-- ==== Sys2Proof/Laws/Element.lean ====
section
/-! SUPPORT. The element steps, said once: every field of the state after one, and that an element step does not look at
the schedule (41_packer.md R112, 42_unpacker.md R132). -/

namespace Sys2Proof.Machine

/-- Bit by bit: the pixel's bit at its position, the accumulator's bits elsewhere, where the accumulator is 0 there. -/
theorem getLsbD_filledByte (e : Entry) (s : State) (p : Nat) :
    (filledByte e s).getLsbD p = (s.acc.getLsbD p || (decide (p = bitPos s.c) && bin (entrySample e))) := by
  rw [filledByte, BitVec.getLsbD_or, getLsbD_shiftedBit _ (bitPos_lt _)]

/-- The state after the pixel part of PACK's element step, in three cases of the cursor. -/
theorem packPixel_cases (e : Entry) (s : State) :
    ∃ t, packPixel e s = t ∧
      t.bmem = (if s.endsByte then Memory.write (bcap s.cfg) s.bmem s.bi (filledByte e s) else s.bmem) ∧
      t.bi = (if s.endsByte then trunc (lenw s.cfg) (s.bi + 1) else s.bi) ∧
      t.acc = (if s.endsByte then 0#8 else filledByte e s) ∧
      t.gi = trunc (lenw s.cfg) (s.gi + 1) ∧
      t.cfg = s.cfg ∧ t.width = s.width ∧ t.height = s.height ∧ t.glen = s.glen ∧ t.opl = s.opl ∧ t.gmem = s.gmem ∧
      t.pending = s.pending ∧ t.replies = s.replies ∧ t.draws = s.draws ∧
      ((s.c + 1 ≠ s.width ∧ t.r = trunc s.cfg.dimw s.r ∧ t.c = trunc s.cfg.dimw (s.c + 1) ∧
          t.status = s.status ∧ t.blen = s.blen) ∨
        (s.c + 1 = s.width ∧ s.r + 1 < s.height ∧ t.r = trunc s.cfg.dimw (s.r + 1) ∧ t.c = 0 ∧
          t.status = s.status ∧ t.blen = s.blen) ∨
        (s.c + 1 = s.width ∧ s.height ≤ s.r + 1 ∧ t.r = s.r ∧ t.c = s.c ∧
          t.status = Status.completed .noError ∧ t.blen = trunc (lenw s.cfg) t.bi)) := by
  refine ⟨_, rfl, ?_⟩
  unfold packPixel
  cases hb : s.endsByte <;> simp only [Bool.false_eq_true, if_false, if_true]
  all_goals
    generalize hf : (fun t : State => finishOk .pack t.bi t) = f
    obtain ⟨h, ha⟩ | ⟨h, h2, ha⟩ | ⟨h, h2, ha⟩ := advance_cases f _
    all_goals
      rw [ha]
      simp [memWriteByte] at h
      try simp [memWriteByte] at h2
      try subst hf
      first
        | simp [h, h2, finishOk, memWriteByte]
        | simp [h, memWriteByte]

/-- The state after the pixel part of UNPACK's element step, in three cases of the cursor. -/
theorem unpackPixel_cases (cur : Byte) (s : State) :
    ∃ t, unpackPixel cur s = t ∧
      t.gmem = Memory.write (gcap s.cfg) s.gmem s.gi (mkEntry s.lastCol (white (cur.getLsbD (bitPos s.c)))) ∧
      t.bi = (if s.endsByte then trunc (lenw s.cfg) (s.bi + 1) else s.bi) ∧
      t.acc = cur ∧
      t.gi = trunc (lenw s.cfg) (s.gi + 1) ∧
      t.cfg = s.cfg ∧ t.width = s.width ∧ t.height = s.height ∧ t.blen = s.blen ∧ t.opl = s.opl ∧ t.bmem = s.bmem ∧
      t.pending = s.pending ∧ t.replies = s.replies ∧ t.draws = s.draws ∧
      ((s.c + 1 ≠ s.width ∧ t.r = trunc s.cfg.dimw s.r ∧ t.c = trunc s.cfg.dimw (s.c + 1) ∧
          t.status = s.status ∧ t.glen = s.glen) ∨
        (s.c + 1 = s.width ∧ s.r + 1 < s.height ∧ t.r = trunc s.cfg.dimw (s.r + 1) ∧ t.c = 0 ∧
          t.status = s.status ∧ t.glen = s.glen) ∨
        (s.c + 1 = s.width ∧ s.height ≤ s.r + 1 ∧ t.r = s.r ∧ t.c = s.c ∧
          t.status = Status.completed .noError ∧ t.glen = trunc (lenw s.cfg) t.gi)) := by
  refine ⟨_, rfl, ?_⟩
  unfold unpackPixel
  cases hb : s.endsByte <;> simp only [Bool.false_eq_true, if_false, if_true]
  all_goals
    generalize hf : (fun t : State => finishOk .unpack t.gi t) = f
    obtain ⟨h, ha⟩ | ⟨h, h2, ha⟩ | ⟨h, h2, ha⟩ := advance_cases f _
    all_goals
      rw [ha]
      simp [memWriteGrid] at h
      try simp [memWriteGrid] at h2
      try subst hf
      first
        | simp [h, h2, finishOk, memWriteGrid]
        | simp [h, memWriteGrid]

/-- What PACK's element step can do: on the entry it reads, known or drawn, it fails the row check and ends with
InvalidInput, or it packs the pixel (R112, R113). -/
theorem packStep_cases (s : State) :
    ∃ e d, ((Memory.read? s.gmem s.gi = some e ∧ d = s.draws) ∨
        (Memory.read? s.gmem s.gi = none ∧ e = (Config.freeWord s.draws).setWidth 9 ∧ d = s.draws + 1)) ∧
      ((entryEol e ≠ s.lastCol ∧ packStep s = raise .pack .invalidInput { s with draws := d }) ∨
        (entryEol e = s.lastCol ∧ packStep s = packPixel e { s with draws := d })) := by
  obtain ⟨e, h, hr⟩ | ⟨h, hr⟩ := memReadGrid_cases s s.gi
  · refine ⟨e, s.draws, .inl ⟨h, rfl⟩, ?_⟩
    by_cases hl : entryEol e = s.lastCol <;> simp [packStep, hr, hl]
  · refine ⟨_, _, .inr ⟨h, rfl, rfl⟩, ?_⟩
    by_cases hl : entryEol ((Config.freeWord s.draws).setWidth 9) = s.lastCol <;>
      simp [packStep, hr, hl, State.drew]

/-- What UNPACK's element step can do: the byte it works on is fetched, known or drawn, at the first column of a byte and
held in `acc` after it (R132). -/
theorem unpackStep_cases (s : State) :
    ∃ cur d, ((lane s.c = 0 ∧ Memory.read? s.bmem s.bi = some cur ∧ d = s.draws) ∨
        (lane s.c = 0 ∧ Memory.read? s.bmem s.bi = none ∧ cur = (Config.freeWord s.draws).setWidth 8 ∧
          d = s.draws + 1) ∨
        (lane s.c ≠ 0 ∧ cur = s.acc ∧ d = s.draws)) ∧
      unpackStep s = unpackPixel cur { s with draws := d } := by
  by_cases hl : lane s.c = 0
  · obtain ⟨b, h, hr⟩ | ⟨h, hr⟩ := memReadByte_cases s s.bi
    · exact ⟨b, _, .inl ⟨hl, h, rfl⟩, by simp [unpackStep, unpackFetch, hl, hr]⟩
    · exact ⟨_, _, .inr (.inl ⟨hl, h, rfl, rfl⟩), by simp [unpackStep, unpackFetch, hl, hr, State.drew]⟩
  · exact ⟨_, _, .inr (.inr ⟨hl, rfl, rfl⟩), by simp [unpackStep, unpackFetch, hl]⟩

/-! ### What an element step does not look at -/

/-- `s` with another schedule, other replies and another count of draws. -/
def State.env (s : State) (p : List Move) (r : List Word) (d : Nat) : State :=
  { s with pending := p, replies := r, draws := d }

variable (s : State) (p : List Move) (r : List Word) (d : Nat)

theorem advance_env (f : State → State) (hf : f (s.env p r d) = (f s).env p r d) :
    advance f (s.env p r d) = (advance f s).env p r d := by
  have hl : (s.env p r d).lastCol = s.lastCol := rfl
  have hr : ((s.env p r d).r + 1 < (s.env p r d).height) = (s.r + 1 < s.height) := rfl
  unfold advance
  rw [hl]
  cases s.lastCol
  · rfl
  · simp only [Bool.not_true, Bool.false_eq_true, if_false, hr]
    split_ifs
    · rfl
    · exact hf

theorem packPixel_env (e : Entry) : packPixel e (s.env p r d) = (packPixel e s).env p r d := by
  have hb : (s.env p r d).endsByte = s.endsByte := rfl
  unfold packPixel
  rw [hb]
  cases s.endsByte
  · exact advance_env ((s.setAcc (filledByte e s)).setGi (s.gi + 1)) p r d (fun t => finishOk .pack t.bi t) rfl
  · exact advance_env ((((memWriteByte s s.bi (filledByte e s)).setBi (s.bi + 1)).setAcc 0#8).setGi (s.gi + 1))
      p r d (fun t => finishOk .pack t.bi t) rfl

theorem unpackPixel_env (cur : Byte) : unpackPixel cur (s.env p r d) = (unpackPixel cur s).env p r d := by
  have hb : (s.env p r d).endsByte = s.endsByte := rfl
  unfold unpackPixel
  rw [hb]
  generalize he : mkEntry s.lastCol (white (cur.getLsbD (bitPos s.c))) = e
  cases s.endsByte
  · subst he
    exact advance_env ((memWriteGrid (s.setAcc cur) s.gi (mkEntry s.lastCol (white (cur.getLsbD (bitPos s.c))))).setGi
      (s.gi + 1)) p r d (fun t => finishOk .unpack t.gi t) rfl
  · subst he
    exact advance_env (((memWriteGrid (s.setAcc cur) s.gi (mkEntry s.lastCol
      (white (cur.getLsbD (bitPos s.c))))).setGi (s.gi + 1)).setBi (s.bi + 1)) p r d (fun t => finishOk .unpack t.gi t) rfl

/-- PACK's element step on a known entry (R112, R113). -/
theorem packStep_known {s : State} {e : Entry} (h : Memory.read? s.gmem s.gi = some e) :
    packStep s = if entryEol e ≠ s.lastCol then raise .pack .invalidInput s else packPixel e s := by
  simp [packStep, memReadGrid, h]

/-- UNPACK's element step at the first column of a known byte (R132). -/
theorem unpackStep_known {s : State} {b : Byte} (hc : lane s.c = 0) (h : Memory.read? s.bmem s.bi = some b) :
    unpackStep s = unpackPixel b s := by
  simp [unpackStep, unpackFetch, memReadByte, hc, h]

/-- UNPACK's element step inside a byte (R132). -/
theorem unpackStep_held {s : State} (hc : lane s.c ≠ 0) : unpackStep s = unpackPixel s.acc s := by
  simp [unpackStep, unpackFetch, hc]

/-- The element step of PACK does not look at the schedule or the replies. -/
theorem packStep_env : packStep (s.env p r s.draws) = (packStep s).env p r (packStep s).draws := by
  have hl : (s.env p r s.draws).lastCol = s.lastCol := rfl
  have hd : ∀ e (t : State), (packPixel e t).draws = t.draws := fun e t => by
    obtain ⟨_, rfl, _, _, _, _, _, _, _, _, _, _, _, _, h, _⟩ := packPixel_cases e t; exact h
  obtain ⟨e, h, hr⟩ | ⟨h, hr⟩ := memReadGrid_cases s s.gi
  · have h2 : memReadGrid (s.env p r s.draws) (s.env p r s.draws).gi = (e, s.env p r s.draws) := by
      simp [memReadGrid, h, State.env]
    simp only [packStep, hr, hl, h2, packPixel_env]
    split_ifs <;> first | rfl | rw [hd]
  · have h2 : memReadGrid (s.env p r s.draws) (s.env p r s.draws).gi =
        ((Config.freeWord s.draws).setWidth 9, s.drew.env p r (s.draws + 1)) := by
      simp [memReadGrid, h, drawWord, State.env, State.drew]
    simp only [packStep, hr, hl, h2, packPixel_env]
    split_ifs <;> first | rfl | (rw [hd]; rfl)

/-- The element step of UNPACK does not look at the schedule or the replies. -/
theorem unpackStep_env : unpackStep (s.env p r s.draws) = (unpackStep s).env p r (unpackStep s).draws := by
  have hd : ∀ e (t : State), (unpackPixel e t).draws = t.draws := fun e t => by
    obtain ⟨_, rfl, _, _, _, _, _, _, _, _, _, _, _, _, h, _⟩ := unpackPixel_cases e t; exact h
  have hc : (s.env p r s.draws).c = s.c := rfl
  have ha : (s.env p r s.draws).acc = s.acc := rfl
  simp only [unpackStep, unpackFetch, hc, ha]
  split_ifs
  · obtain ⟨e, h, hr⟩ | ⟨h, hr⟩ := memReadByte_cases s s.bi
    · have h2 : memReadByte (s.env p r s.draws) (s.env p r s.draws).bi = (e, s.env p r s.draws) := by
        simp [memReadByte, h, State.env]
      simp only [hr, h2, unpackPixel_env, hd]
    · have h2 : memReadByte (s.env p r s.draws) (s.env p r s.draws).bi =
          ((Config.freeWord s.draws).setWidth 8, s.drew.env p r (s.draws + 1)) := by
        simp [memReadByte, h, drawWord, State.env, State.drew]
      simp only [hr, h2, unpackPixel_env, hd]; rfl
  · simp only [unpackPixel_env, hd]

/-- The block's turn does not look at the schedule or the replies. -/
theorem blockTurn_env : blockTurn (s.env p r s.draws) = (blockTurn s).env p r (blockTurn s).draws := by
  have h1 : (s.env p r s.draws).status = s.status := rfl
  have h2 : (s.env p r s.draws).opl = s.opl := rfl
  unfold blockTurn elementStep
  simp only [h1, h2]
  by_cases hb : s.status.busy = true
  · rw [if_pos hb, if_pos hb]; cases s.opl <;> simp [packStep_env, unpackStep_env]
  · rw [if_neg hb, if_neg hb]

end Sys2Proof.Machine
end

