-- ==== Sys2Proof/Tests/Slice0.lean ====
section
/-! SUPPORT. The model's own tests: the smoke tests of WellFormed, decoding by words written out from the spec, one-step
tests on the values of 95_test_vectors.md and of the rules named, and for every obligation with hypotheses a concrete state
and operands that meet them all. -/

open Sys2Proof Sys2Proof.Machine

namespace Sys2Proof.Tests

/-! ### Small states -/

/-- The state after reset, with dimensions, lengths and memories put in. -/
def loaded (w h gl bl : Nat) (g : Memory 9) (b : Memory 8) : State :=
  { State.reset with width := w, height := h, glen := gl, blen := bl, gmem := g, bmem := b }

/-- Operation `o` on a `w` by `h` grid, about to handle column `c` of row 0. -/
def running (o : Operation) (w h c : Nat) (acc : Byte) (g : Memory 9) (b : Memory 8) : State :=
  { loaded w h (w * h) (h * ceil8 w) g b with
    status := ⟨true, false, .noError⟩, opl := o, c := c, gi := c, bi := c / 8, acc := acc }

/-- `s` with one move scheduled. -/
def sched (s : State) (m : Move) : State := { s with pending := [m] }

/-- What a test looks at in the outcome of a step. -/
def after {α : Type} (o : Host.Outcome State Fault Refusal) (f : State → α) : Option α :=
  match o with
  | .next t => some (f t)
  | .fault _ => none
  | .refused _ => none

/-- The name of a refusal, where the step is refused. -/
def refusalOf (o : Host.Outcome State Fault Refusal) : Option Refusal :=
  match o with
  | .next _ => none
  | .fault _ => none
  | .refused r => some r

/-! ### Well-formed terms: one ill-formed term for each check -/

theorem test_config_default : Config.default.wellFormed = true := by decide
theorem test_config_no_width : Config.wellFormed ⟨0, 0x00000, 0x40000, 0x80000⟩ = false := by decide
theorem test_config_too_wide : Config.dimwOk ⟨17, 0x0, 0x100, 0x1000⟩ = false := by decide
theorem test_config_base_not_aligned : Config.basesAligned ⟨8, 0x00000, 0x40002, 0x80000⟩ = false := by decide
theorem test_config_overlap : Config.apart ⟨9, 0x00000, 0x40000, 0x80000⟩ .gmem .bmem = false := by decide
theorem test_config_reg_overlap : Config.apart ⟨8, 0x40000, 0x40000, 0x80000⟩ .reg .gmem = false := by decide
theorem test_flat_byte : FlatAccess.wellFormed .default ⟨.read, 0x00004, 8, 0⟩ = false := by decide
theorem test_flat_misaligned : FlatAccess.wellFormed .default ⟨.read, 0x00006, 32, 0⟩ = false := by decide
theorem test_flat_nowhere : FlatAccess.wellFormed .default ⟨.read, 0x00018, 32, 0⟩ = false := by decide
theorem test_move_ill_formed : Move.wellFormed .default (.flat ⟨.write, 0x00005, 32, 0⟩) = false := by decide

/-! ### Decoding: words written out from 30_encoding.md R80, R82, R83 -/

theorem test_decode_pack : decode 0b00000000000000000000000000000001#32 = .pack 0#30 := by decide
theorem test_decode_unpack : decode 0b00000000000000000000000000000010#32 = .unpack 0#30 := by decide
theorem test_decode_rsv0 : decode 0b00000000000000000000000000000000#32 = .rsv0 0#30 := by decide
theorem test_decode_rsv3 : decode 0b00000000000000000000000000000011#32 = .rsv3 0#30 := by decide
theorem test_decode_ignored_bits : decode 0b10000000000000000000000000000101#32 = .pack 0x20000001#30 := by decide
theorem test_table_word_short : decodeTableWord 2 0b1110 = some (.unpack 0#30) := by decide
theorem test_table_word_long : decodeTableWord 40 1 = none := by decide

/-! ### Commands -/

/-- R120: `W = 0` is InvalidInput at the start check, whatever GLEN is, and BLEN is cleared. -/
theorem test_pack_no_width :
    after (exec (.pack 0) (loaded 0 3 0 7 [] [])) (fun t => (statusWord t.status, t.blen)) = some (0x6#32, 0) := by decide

> **What is being asked**
Determine how many lines of the records hold the word "freeWord", giving only that number.

> **Solution to this exercise**
5